- _SUPPLIED MATERIAL_:
-- ==== Sys2Proof/Syntax.lean ====
section
/-! DEFINITION. The commands of the PN-9256: one constructor per row of the opcode table. Every command carries first the
raw counts of 0.8 ns that have passed since the command before it (log entry 1), then its operands. -/

namespace Sys2Proof

open Sys2Proof.Machine
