-- ==== Sys2Proof/Machine/Ops.lean ====
section
/-! DEFINITION. The named operations over the state that every meaning is written in: register copies and fields,
free values, time, events and interrupts, errors, counters, recorder triggers, items for rings, and R42's outputs. -/

namespace Sys2Proof.Machine

/-- Bits [hi:lo] of a number (R9). -/
def bitsOf (n hi lo : Nat) : Nat := n / 2 ^ lo % 2 ^ (hi + 1 - lo)

/-- A number with bits [hi:lo] replaced (R9). -/
def putBits (n hi lo v : Nat) : Nat := n - bitsOf n hi lo * 2 ^ lo + v % 2 ^ (hi + 1 - lo) * 2 ^ lo

/-- A `w`-bit number read as two's complement. -/
def signed (w n : Nat) : Int := if n % 2 ^ w < 2 ^ (w - 1) then (n % 2 ^ w : Nat) else ((n % 2 ^ w : Nat) : Int) - (2 ^ w : Nat)

/-- The `w`-bit two's complement pattern of a signed number. -/
def unsigned (w : Nat) (i : Int) : Nat := (i % ((2 ^ w : Nat) : Int)).toNat

/-- The signed 32-bit difference of two tick counter values (R188). -/
def tickDiff (a b : Nat) : Int := signed 32 (a % 4294967296 + 4294967296 - b % 4294967296)

/-- A number cut to a signed range. -/
def clampI (lo hi v : Int) : Int := max lo (min hi v)

/-- The `n` bytes of a number, least significant first (R8). -/
def le : Nat → Nat → List Byte
  | 0, _ => []
  | n + 1, v => BitVec.ofNat 8 v :: le n (v / 256)

/-- The number that bytes spell, least significant first (R8). -/
def ofLe : List Byte → Nat
  | [] => 0
  | b :: t => b.toNat + 256 * ofLe t

/-- `n` bytes from an offset, read least significant first. -/
def leAt (d : List Byte) (off n : Nat) : Nat := ofLe ((d.drop off).take n)

/-- One bit of CRC-32C (R81). -/
def crcBit (c : Nat) : Nat := if c % 2 = 1 then (c / 2) ^^^ 0x82F63B78 else c / 2

/-- One byte of CRC-32C. -/
def crcByte (c : Nat) (b : Byte) : Nat :=
  crcBit (crcBit (crcBit (crcBit (crcBit (crcBit (crcBit (crcBit (c ^^^ b.toNat))))))))

/-- CRC-32C: initial value all ones, result inverted (R81). -/
def crc32c (d : List Byte) : Nat := (d.foldl crcByte 0xFFFFFFFF) ^^^ 0xFFFFFFFF

/-! ## Registers and fields -/

/-- The live copy of the register at an offset. -/
def Mod.rd (m : Mod) (a : Nat) : Nat := (AMap.get regReset m.live a).toNat

/-- The shadow copy of the register at an offset (R71). -/
def Mod.rdSh (m : Mod) (a : Nat) : Nat := (AMap.get regReset m.shadow a).toNat

/-- Stores into the live copy of a register. -/
def Mod.wr (m : Mod) (a v : Nat) : Mod := { m with live := AMap.put regReset a (BitVec.ofNat 32 v) m.live }

/-- Stores into the shadow copy of a register. -/
def Mod.wrSh (m : Mod) (a v : Nat) : Mod := { m with shadow := AMap.put regReset a (BitVec.ofNat 32 v) m.shadow }
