/-- An apply of an output's schedule (R240). -/
def Mod.pulseApplied (m : Mod) (k : Clock) (i : Nat) : Mod :=
  let s := m.pulseStart i
  let per := m.rd (R.TIME_PULSE_PERIOD i)
  let w := m.rd (R.TIME_PULSE_WIDTH i)
  let now := Clock.fullNs k.now
  let bad := w == 0 || (per != 0 && decide (per ≤ w))
  let st := fun (m : Mod) (armed late bad : Bool) =>
    (((m.setB (F.TIME_PULSE_STAT_ARMED i) armed).setB (F.TIME_PULSE_STAT_DONE i) false).setB (F.TIME_PULSE_STAT_LATE i) late).setB
      (F.TIME_PULSE_STAT_BAD_CFG i) bad
  if !m.on (F.TIME_PULSE_CTL_EN i) then (st m false false false).setPulse i { m.pulse i with next := none }
  else if bad then (st m false false true).setPulse i { m.pulse i with next := none }
  else if per = 0 ∧ s < now + 1000 then ((st m false true false).setPulse i { m.pulse i with next := none }).timeEvt 10
  else
    let nx := if now < s then some s else nextEdge s per (now + 1000)
    (st m true false false).setPulse i { m.pulse i with next := nx }

/-- The instant, in units of published time, at which an edge leaves: earlier by the effective delay (R239). -/
def Mod.edgeAt (m : Mod) (i ns : Nat) : Int := (ns : Int) * uPerNs - psToU (m.rdI (R.TIME_PDLY_EFF i))

/-- The output drives its pulses: time is served and the gate is open (R43, R240, R459). -/
def Mod.pulseOut (m : Mod) : Bool := m.mayServeTime && m.on F.BRACE_STAT_GATE_OPEN

/-- A scheduled edge is due: one pulse begins, the schedule moves to the first edge not yet passed; a one-shot is done (R239, R240). -/
def Mod.pulseEdge (m : Mod) (k : Clock) (i : Nat) : Mod :=
  let p := m.pulse i
  match p.next with
  | none => m
  | some e =>
    if k.now < m.edgeAt i e then m
    else
      let per := m.rd (R.TIME_PULSE_PERIOD i)
      let ref := ((k.now + psToU (m.rdI (R.TIME_PDLY_EFF i))) / uPerNs).toNat
      let nx := if per = 0 then none else nextEdge e per (max ref e + 1)
      let w := max 10 (m.rd (R.TIME_PULSE_WIDTH i))
      let m := if per = 0 then m.setB (F.TIME_PULSE_STAT_ARMED i) false else m
      if m.pulseOut then
        let m := if per = 0 then m.setB (F.TIME_PULSE_STAT_DONE i) true else m
        ((m.setPulse i { next := nx, activeTill := some (max ref e + w), last := some e }).incF (F.TIME_PULSE_STAT_EMITTED i)).emit
          (.pulse i true)
      else m.setPulse i { p with next := nx, last := some e }

/-- A pulse has lasted its width: it ends (R239). -/
def Mod.pulseEnd (m : Mod) (k : Clock) (i : Nat) : Mod :=
  let p := m.pulse i
  match p.activeTill with
  | none => m
  | some t =>
    if k.now < m.edgeAt i t then m
    else
      (m.setPulse i { p with activeTill := none }).emit (.pulse i false)

/-- The outputs go to their inactive level when time serving or the gate ends (R240, R459). -/
def Mod.pulsesOff (m : Mod) : Mod :=
  m.each (m.time.pulses.map Prod.fst) fun m i =>
    match (m.pulse i).activeTill with
    | none => m
    | some _ => (m.setPulse i { m.pulse i with activeTill := none }).emit (.pulse i false)

/-! ## Steps (R235, R237) -/

/-- A step is taken at the boundary that ends the tick in progress (R235). -/
def Mod.takeStep (m : Mod) (k : Clock) (st : StepPend) : Clock × Mod :=
  let k' := k.stepEnd st.delta
  let m : Mod := { m with
    time := { m.time with
      step := none, wantInit := m.time.wantInit && !st.initial, handSet := m.time.handSet || st.byHost,
      newErr := none, pulses := m.time.pulses.map fun p =>
        (p.1, { p.2 with activeTill := p.2.activeTill.map fun t => ((t : Int) + st.delta / uPerNs).toNat }) }
    gnss := { m.gnss with stepped := true } }
  let m := if st.byHost then m.setUnc st.unc else m
  let m := (m.inc R.TIME_STEP_CNT).timeEvt 3
  let m := (m.setB F.AIR_STAT_STEP_RESYNC true).srcUse
  (k', m.timeRec k'.beginTick)

/-- The step due at the boundary now reached, if any. -/
def Mod.stepDue (m : Mod) (k : Clock) : Option StepPend :=
  match m.time.step with
  | some st => if st.at_ ≤ k.tickEnd ∧ k.nextBoundary ≤ k.raw then some st else none
  | none => none

/-- SET (R237): accepted in UNTRACEABLE for a whole number of seconds; else SET_REFUSED. -/
def Mod.timeSet (m : Mod) (k : Clock) (ns unc : Nat) : Mod :=
  if m.tstate ≠ 2 ∨ ns % 1000000000 ≠ 0 then m.timeEvt 8
  else m.stepPlan k ((ns : Int) * uPerNs - k.stepAt) true true unc

/-! ## Captures (R242, R243) -/

def Mod.capIn (m : Mod) (n : Nat) : CapIn := AMap.get (fun _ => CapIn.empty) m.time.caps n

def Mod.setCap (m : Mod) (n : Nat) (c : CapIn) : Mod :=
  { m with time := { m.time with caps := AMap.put (fun _ => CapIn.empty) n c m.time.caps } }

/-- The input captures this edge: enabled, and the edge selected (R254). -/
def Mod.capSel (m : Mod) (n : Nat) (rise : Bool) : Bool :=
  m.on (F.TIME_CAP_CTL_EN n) && (m.fld (F.TIME_CAP_CTL_EDGE n)).testBit (if rise then 0 else 1)

/-- An edge on EVT_IN n (R242, R243): 4 ns are 5 raw counts. -/
def Mod.capEdge (m : Mod) (k : Clock) (n : Nat) (rise : Bool) : Mod :=
  if !m.capSel n rise then m
  else
    let c := m.capIn n
    let close := match c.lastEdge with | some r => decide (k.raw < r + 5) | none => false
    if close then m
    else if 16 ≤ c.fifo.length then ((m.setCap n { c with lastEdge := some k.raw }).inc (R.TIME_CAP_DROP_CNT n)).timeEvt 9
    else
      let t := k.now - psToU (m.rdI (R.TIME_EVTIN_DLY_EFF n))
      m.setCap n { fifo := c.fifo ++ [{ ns := Clock.fullNs t, frac := Clock.frac t, rise := rise }], lastEdge := some k.raw }

/-! ## PPS_IN (R228) -/

/-- The edge that marks the second: rising unless PPS_POL. -/
def Mod.ppsEdge (m : Mod) (k : Clock) (rise : Bool) : Mod :=
  if m.fld F.TIME_SRC_CTL_SRC ≠ 1 ∨ rise = m.on F.TIME_SRC_CTL_PPS_POL then m
  else
    let off := match m.time.ppsAt with
      | some r => m.ppsValid k && decide (12500 < ((k.raw : Int) - r - secRaw 1).natAbs)
      | none => false
    if off then m.timeEvt 12
    else
      let t := k.now - psToU (m.rdI R.TIME_PPSIN_DLY_EFF)
      let sec := 1000000000 * uPerNs
      let e := uToPs (t - (t + sec / 2) / sec * sec)
      { m with time := { m.time with ppsAt := some k.raw, newErr := if m.timeSrc = 1 then some e else m.time.newErr } }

- _ACTIVITY_: What lines hold the string "Machine"? Pick them out of the data.

- _WRITTEN REPLY_:
open Sys2Proof.Machine
-- ==== Sys2Proof/Machine/Ops.lean ====
namespace Sys2Proof.Machine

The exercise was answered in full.